How normal people flirt…”Hey Sexy*
How I flirt …If you were a tree you’d be a great tree
wife: Why are there chicken nuggets all over the front yard?
me [whispers] Why are there chicken nuggets all over the front yard?
toddler [whispers] I planted chicken nugget trees
me: He planted chicken nugget trees
FOR THE LAST TIME, MY EYES ARE UP HERE
I yelled at my gynecologist
If I give up my seat for you on the bus, it’s my right to stand in front of you and stare down your blouse. I think it’s in the Bible.
“We should get a bell so that when we need you we can just ring it” – my child, hiring me as his servant
Her: The laundry pods are missing!
Me: Oh really?
H: Did you eat them again?
M: Absolutely not *burps bubbles* why?
H: JUST CALL IT A HUNCH!
Professor: There are no stupid questions
Me: What happens if you stab someone with a healing crystal?
Professor: There is one stupid question
[inventing worcestershire sauce]
Lea: We’ll bottle pickled anchovy juice and name it unpronounceable.
Perrins: That might work.
My wife and I take turns going to our 11-year-old’s swim meets.
Two weeks in a row, when it was my turn, the meet got canceled.
Now our daughter always wants it to be my turn.

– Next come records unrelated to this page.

-- ==== Sys2Proof/Tests/Slice0.lean ====
section
/-! SUPPORT. Tests: vectors of spec/95_test_vectors.md (named V-..) and of the rules' own examples, one step or a few on small states;
the WellFormed smoke tests; decoding tests on words written out from the encoding; and for every statement with hypotheses a witness
that meets them. -/

namespace Sys2Proof.Tests

open Sys2Proof Sys2Proof.Machine

/-! ## Helpers -/

/-- The next state of an outcome; `State.reset` for the others, which this machine never gives. -/
def nextOf : Result → State
  | .next t => t
  | .fault _ => State.reset
  | .refused _ => State.reset

/-- The state after instructions in a row. -/
def after (is : List Instr) (s : State) : State := nextOf (execAll is s)

/-- A state with one command word presented. -/
def presenting (c : CmdWord) (s : State) : State := { s with port := [.present (.command c)] }

/-- The response given last, as plain values. -/
def answer (s : State) : Option (ResultCode × BitVec 32 × BitVec 64) := s.lastResponse.map fun r => (r.res, r.rval, r.rdata)

/-- What a frame register holds, as plain values. -/
def contents (f : FrameReg) : Bool × BitVec 32 × IdKind × FrameKind × BitVec 4 × List Byte :=
  (f.valid, f.id, f.ide, f.rtr, f.len, f.data.toList)

/-- An answer that is a count (or `OK`). -/
def count (n : Nat) : Draw := { err := false, count := n, lost := 0, arrived := [] }

/-- An answer that is `ERR`. -/
def failing : Draw := { err := true, count := 0, lost := 0, arrived := [] }

/-- An answer to a `T_read`: these bytes. -/
def bytesRead (bs : List Byte) : Draw := { err := false, count := 20, lost := 0, arrived := bs }

/-- A frame: Standard Data, `ID 0x123`, `LEN 2`, `DATA 11 22` (V-FR-9). -/
def frame123 : FrameReg :=
  { valid := true, id := 0x123, ide := .standard, rtr := .data, len := 2, data := #v[0x11, 0x22, 0, 0, 0, 0, 0, 0] }

/-- A frame: Extended Data, `ID 0x12345678`, `LEN 8` (V-EN-2). -/
def frameExt : FrameReg :=
  { valid := true, id := 0x12345678, ide := .extended, rtr := .data, len := 8, data := #v[1, 2, 3, 4, 5, 6, 7, 8] }

/-- Reset, with `TXF` holding `frame123`. -/
def withTx : State := { State.reset with txf := frame123 }

/-- A Ready session with `frame123` in `TXF` and the given transport answers. -/
def ready (ds : List Draw) : State := { withTx with sessState := .ready, tportOpen := true, answers := ds }

/-- The status response of V-SE-14. -/
def response14 : List Byte := [0xAA, 0x55, 0x04, 0, 3, 5, 0, 0, 0, 0, 0, 0, 0, 0, 0, 0, 0, 0, 0, 0x0C]

/-- The parameters of spec/95_test_vectors.md, with the given order, marker check and counter update. -/
def vectorParams (o : IdOrder) (m : Bool) (u : CntUpdate) : Params :=
  { idOrder := o, markerCheck := m, cntUpdate := u, flagsOff := 3, rxErrOff := 4, txErrOff := 5 }

/-! ## Well-formedness: an ill-formed term for each check -/

/-- 30_encoding.md R106: `FRAME_WR_BYTE` with `IDX > 7`. -/
theorem test_wf_refuses_idx : WellFormed (.frameWrByte .txf 8 0) = false := by decide
/-- 30_encoding.md R103: `BAUD = 0`. -/
theorem test_wf_refuses_baud_0 : WellFormed (.buildConfig 0 .normal) = false := by decide
/-- 30_encoding.md R103: `BAUD = 0xD`. -/
theorem test_wf_refuses_baud_13 : WellFormed (.openSession 13 .normal) = false := by decide
/-- 90_conflicts.md C1: `0x09` is the wrong checksum. -/
theorem test_wf_refuses_config_checksum : WellFormed (.wireConfig 7 .normal 0x09) = false := by decide
theorem test_wf_accepts_config_checksum : WellFormed (.wireConfig 7 .normal 0x1C) = true := by decide
theorem test_wf_refuses_config_baud : WellFormed (.wireConfig 13 .normal 0x22) = false := by decide
/-- V-PK-10: last byte `0D`. -/
theorem test_wf_refuses_response_checksum :
    WellFormed (.wireStatusResponse #v[4, 0, 3, 5, 0, 0, 0, 0, 0, 0, 0, 0, 0, 0, 0, 0, 0] 0x0D) = false := by decide
/-- V-DE-4: DLC 9. -/
theorem test_wf_refuses_dlc : WellFormed (.wireDataStdData 9 #v[0, 0] [0, 0, 0, 0, 0, 0, 0, 0, 0] 0x55) = false := by decide
theorem test_wf_refuses_payload_length : WellFormed (.wireDataStdData 2 #v[0, 0] [0] 0x55) = false := by decide
/-- V-DE-2: no end marker. -/
theorem test_wf_refuses_end_marker : WellFormed (.wireDataStdRemote 0 #v[0, 0] [] 0x00) = false := by decide
/-- V-DE-5: Standard identifier field `0x0800`. -/
theorem test_wf_refuses_std_id : WellFormed (.wireDataStdData 0 #v[0x00, 0x08] [] 0x55) = false := by decide
/-- V-DE-6: Extended identifier field `0x20000000`. -/
theorem test_wf_refuses_ext_id : WellFormed (.wireDataExtData 0 #v[0, 0, 0, 0x20] [] 0x55) = false := by decide
theorem test_wf_accepts_ext_remote : WellFormed (.wireDataExtRemote 0 #v[0xFF, 0xFF, 0xFF, 0x1F] [] 0x55) = true := by decide

/-! ## Decoding: a word of every command, from the tables of 30_encoding.md R100 and R101 -/

theorem test_decode_csum_clr : decode (.command 0x1) = .ok .csumClr := by decide
theorem test_decode_csum_add : decode (.command 0x01000002) = .ok (.csumAdd 1) := by decide
theorem test_decode_csum_rd : decode (.command 0x3) = .ok .csumRd := by decide
/-- V-FR-5. -/
theorem test_decode_frame_new_data : decode (.command 0x08070605040302010000000000000804) =
    .ok (.frameNew .standard .data 8 0 0x0807060504030201) := by decide
/-- V-FR-20 and V-FR-3: the frame-kind and identifier-kind bits. -/
theorem test_decode_frame_new_bits :
    decode (.command 0x0000000000A3A2A10000001000000384) = .ok (.frameNew .standard .remote 3 0x10 0xA3A2A1) ∧
      decode (.command 0x00000000000000001FFFFFFF00000044) = .ok (.frameNew .extended .data 0 0x1FFFFFFF 0) := by decide
theorem test_decode_frame_rd_id : decode (.command 0x25) = .ok (.frameRdId .rxf) := by decide
theorem test_decode_frame_rd_meta : decode (.command 0x6) = .ok (.frameRdMeta .txf) := by decide
theorem test_decode_frame_rd_data : decode (.command 0x27) = .ok (.frameRdData .rxf) := by decide
/-- V-FR-14. -/
theorem test_decode_frame_wr_byte : decode (.command 0xEE140008) = .ok (.frameWrByte .txf 5 0xEE) := by decide
/-- V-PK-5. -/
theorem test_decode_build_config : decode (.command 0x00025009) = .ok (.buildConfig 5 .silent) := by decide
theorem test_decode_build_status : decode (.command 0xA) = .ok .buildStatus := by decide
theorem test_decode_encode : decode (.command 0x2B) = .ok (.encodeFrame .rxf) := by decide
/-- P1, step 21. -/
theorem test_decode_tx_rd : decode (.command 0x004C000C) = .ok (.txRd 19) := by decide
theorem test_decode_rx_clr : decode (.command 0xD) = .ok .rxClr := by decide
theorem test_decode_rx_append : decode (.command 0xAA00000E) = .ok (.rxAppend 0xAA) := by decide
theorem test_decode_decode : decode (.command 0xF) = .ok .decodeFrame := by decide
theorem test_decode_check_pkt : decode (.command 0x10) = .ok .checkPkt := by decide
theorem test_decode_rx_push : decode (.command 0xFF000011) = .ok (.rxPush 0xFF) := by decide
theorem test_decode_open : decode (.command 0x7012) = .ok (.openSession 7 .normal) := by decide
theorem test_decode_send : decode (.command 0x33) = .ok (.send .rxf) := by decide
theorem test_decode_poll_status : decode (.command 0x14) = .ok .pollStatus := by decide
theorem test_decode_close : decode (.command 0x15) = .ok .close := by decide
theorem test_decode_rd_state : decode (.command 0x16) = .ok .rdState := by decide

Looks like we all just want to stay home.
Child: [eating cereal]
Me [looking at table]: WOW. Not a single piece of cereal spilled on the table?! Nice job.
Child: Thank you.
Me [taking a step]: *crunch*
Child:
Me: There it is.
when your friend and their shitty ex get back together and you’re just waiting for things to go bad…
My daughter and niece have a new game where they pretend to be grannies and the game is just them loudly complaining about things in old lady voices. Anyway I’m waiting for my turn to play
“Do you want the latest dirt?”
-No, but I appreciate the sediment.
“Chest, chest, chest and chest, chest and chest” – T-Rex singing “Head, shoulders, knees and toes”.
Everyone hates math until their paycheck looks funny… then all of a sudden you know trigonometry
I hope my husband never gets Alzheimer’s but if he does, I imagine my favorite part will be saying “I gave you one yesterday.”